* [What you will do]:
Restate the whole listing exactly, leaving nothing out.

* [Information provided]:
/-- A record whose primary condition is in FAB_EVT_COND is broadcast as a fabric event (R379). -/
def recordFabric (p : Option MetEnt) (flags frame : Nat) (s : State) : State :=
  match p with
  | some m => if bit (evtConds s) m.cond then fabEvent (paramNow s 0x0C03 2048 + m.cond) flags frame m.inst m.q s else s
  | none => s

/-- A trigger record (R191). -/
def recordOf (ms : List MetEnt) (flags tpos frame : Nat) (nom : Int) (s : State) : List Byte × State :=
  let p := ms.head?
  let pc := (p.map (·.cond)).getD 0xFF
  let cl := recClass s pc
  let (v, s) := valField ((p.map (·.q)).getD 0) s
  let bm := ms.foldl (fun w m => setBit w m.cond true) 0
  let s := recordFabric p flags frame s
  (le 2 0x5254 ++ le 1 pc ++ le 1 ms.length ++ le 2 flags ++ le 2 tpos ++ le 8 bm ++
    timeBytes ((p.map (·.inst)).getD nom) ++ le 4 ((p.map (·.bin)).getD 0) ++ le 8 (frame % frameMod) ++ le 4 v ++
    le 2 (tpos / 65536) ++ le 1 cl.1 ++ le 1 cl.2 ++
    (ms.drop 1).flatMap (fun m => le 1 m.cond ++ zeros 3 ++ timeBytes m.inst), s)

/-- A record that goes to the event queue of the session that defined the condition: it exceeds an event's 16 bytes
and travels through a buffer (R184, R236, R237). -/
def recordEvent (m : MetEnt) (flags frame : Nat) (nom : Int) (s : State) : State :=
  let (r, s) := recordOf [m] flags 0xFFFFFFFF frame nom s
  let x := condOf s m.cond
  let (d, s) := giveBuffer x.mb r s
  postRaw ⟨x.mb, x.seq, x.sess, 0x0702⟩ 1 stOK d s

/-- One entry per condition, in condition order. -/
def oneEach (l : List MetEnt) : List MetEnt :=
  (List.range 64).filterMap (fun c => l.find? (·.cond == c))

/-- The trigger that met conditions form at a tick of a slot's path (R184, R187, R188). -/
def triggerSlot (k : Nat) (ms : List MetEnt) (forced : Bool) (t : FltTick) (n0 : Int) (s : State) : State :=
  let st := slotState s k
  let x := slotOf s k
  let late := ms.any (fun m => decide (m.tick < n0))
  let s := when' late (fun s => irq 144 (addSat s Reg.TRG_LATE_CNT 1)) s
  let flags := ((ms.head?).map (·.flags)).getD 0 ||| (forced.toNat + 2 * late.toNat + 8 * (st == 2).toNat)
  if st = 3 ∨ (st = 2 ∧ 16 ≤ x.records.length) then addSat s (Reg.TRG_MISS k) 1
  else if st = 2 then
    let (r, s) := recordOf ms flags (x.pre + x.post) t.frame t.nom s
    setSlot k { slotOf s k with records := x.records ++ [r] } s
  else if st = 1 then
    let eff := rd s (Reg.TRG_SPRE k)
    let hs := heldTicks s k
    let pre := min eff hs.length
    let skip := hs.length - pre
    -- CHANGE_ONLY begins at the latest key tick at or before its first pre-trigger tick (R193)
    let back := (((hs.take (skip + 1)).reverse).findIdx? (·.key)).getD 0
    let skip := if hs.isEmpty then 0 else skip - back
    let short := decide (hs.length < eff)
    let (r, s) := recordOf ms flags (hs.length - skip) t.frame t.nom s
    let red := decide (eff < x.preReq)
    let s := wr s (Reg.TRG_SRD k) ((slotRd s k + skip) % (max 1 x.len))
    let s := setSlot k { slotOf s k with
      records := [r], primary := ((ms.head?).map (·.cond)).getD 0xFF, pre := hs.length - skip, post := 0,
      held := x.held - skip, flags := red.toNat + 2 * short.toNat + 8 * (bit flags 4).toNat } s
    setState k 2 s
  else s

* [Written response]:
/-- A record whose primary condition is in FAB_EVT_COND is broadcast as a fabric event (R379). -/
def recordFabric (p : Option MetEnt) (flags frame : Nat) (s : State) : State :=
  match p with
  | some m => if bit (evtConds s) m.cond then fabEvent (paramNow s 0x0C03 2048 + m.cond) flags frame m.inst m.q s else s
  | none => s

/-- A trigger record (R191). -/
def recordOf (ms : List MetEnt) (flags tpos frame : Nat) (nom : Int) (s : State) : List Byte × State :=
  let p := ms.head?
  let pc := (p.map (·.cond)).getD 0xFF
  let cl := recClass s pc
  let (v, s) := valField ((p.map (·.q)).getD 0) s
  let bm := ms.foldl (fun w m => setBit w m.cond true) 0
  let s := recordFabric p flags frame s
  (le 2 0x5254 ++ le 1 pc ++ le 1 ms.length ++ le 2 flags ++ le 2 tpos ++ le 8 bm ++
    timeBytes ((p.map (·.inst)).getD nom) ++ le 4 ((p.map (·.bin)).getD 0) ++ le 8 (frame % frameMod) ++ le 4 v ++
    le 2 (tpos / 65536) ++ le 1 cl.1 ++ le 1 cl.2 ++
    (ms.drop 1).flatMap (fun m => le 1 m.cond ++ zeros 3 ++ timeBytes m.inst), s)

/-- A record that goes to the event queue of the session that defined the condition: it exceeds an event's 16 bytes
and travels through a buffer (R184, R236, R237). -/
def recordEvent (m : MetEnt) (flags frame : Nat) (nom : Int) (s : State) : State :=
  let (r, s) := recordOf [m] flags 0xFFFFFFFF frame nom s
  let x := condOf s m.cond
  let (d, s) := giveBuffer x.mb r s
  postRaw ⟨x.mb, x.seq, x.sess, 0x0702⟩ 1 stOK d s

/-- One entry per condition, in condition order. -/
def oneEach (l : List MetEnt) : List MetEnt :=
  (List.range 64).filterMap (fun c => l.find? (·.cond == c))

/-- The trigger that met conditions form at a tick of a slot's path (R184, R187, R188). -/
def triggerSlot (k : Nat) (ms : List MetEnt) (forced : Bool) (t : FltTick) (n0 : Int) (s : State) : State :=
  let st := slotState s k
  let x := slotOf s k
  let late := ms.any (fun m => decide (m.tick < n0))
  let s := when' late (fun s => irq 144 (addSat s Reg.TRG_LATE_CNT 1)) s
  let flags := ((ms.head?).map (·.flags)).getD 0 ||| (forced.toNat + 2 * late.toNat + 8 * (st == 2).toNat)
  if st = 3 ∨ (st = 2 ∧ 16 ≤ x.records.length) then addSat s (Reg.TRG_MISS k) 1
  else if st = 2 then
    let (r, s) := recordOf ms flags (x.pre + x.post) t.frame t.nom s
    setSlot k { slotOf s k with records := x.records ++ [r] } s
  else if st = 1 then
    let eff := rd s (Reg.TRG_SPRE k)
    let hs := heldTicks s k
    let pre := min eff hs.length
    let skip := hs.length - pre
    -- CHANGE_ONLY begins at the latest key tick at or before its first pre-trigger tick (R193)
    let back := (((hs.take (skip + 1)).reverse).findIdx? (·.key)).getD 0
    let skip := if hs.isEmpty then 0 else skip - back
    let short := decide (hs.length < eff)
    let (r, s) := recordOf ms flags (hs.length - skip) t.frame t.nom s
    let red := decide (eff < x.preReq)
    let s := wr s (Reg.TRG_SRD k) ((slotRd s k + skip) % (max 1 x.len))
    let s := setSlot k { slotOf s k with
      records := [r], primary := ((ms.head?).map (·.cond)).getD 0xFF, pre := hs.length - skip, post := 0,
      held := x.held - skip, flags := red.toNat + 2 * short.toNat + 8 * (bit flags 4).toNat } s
    setState k 2 s
  else s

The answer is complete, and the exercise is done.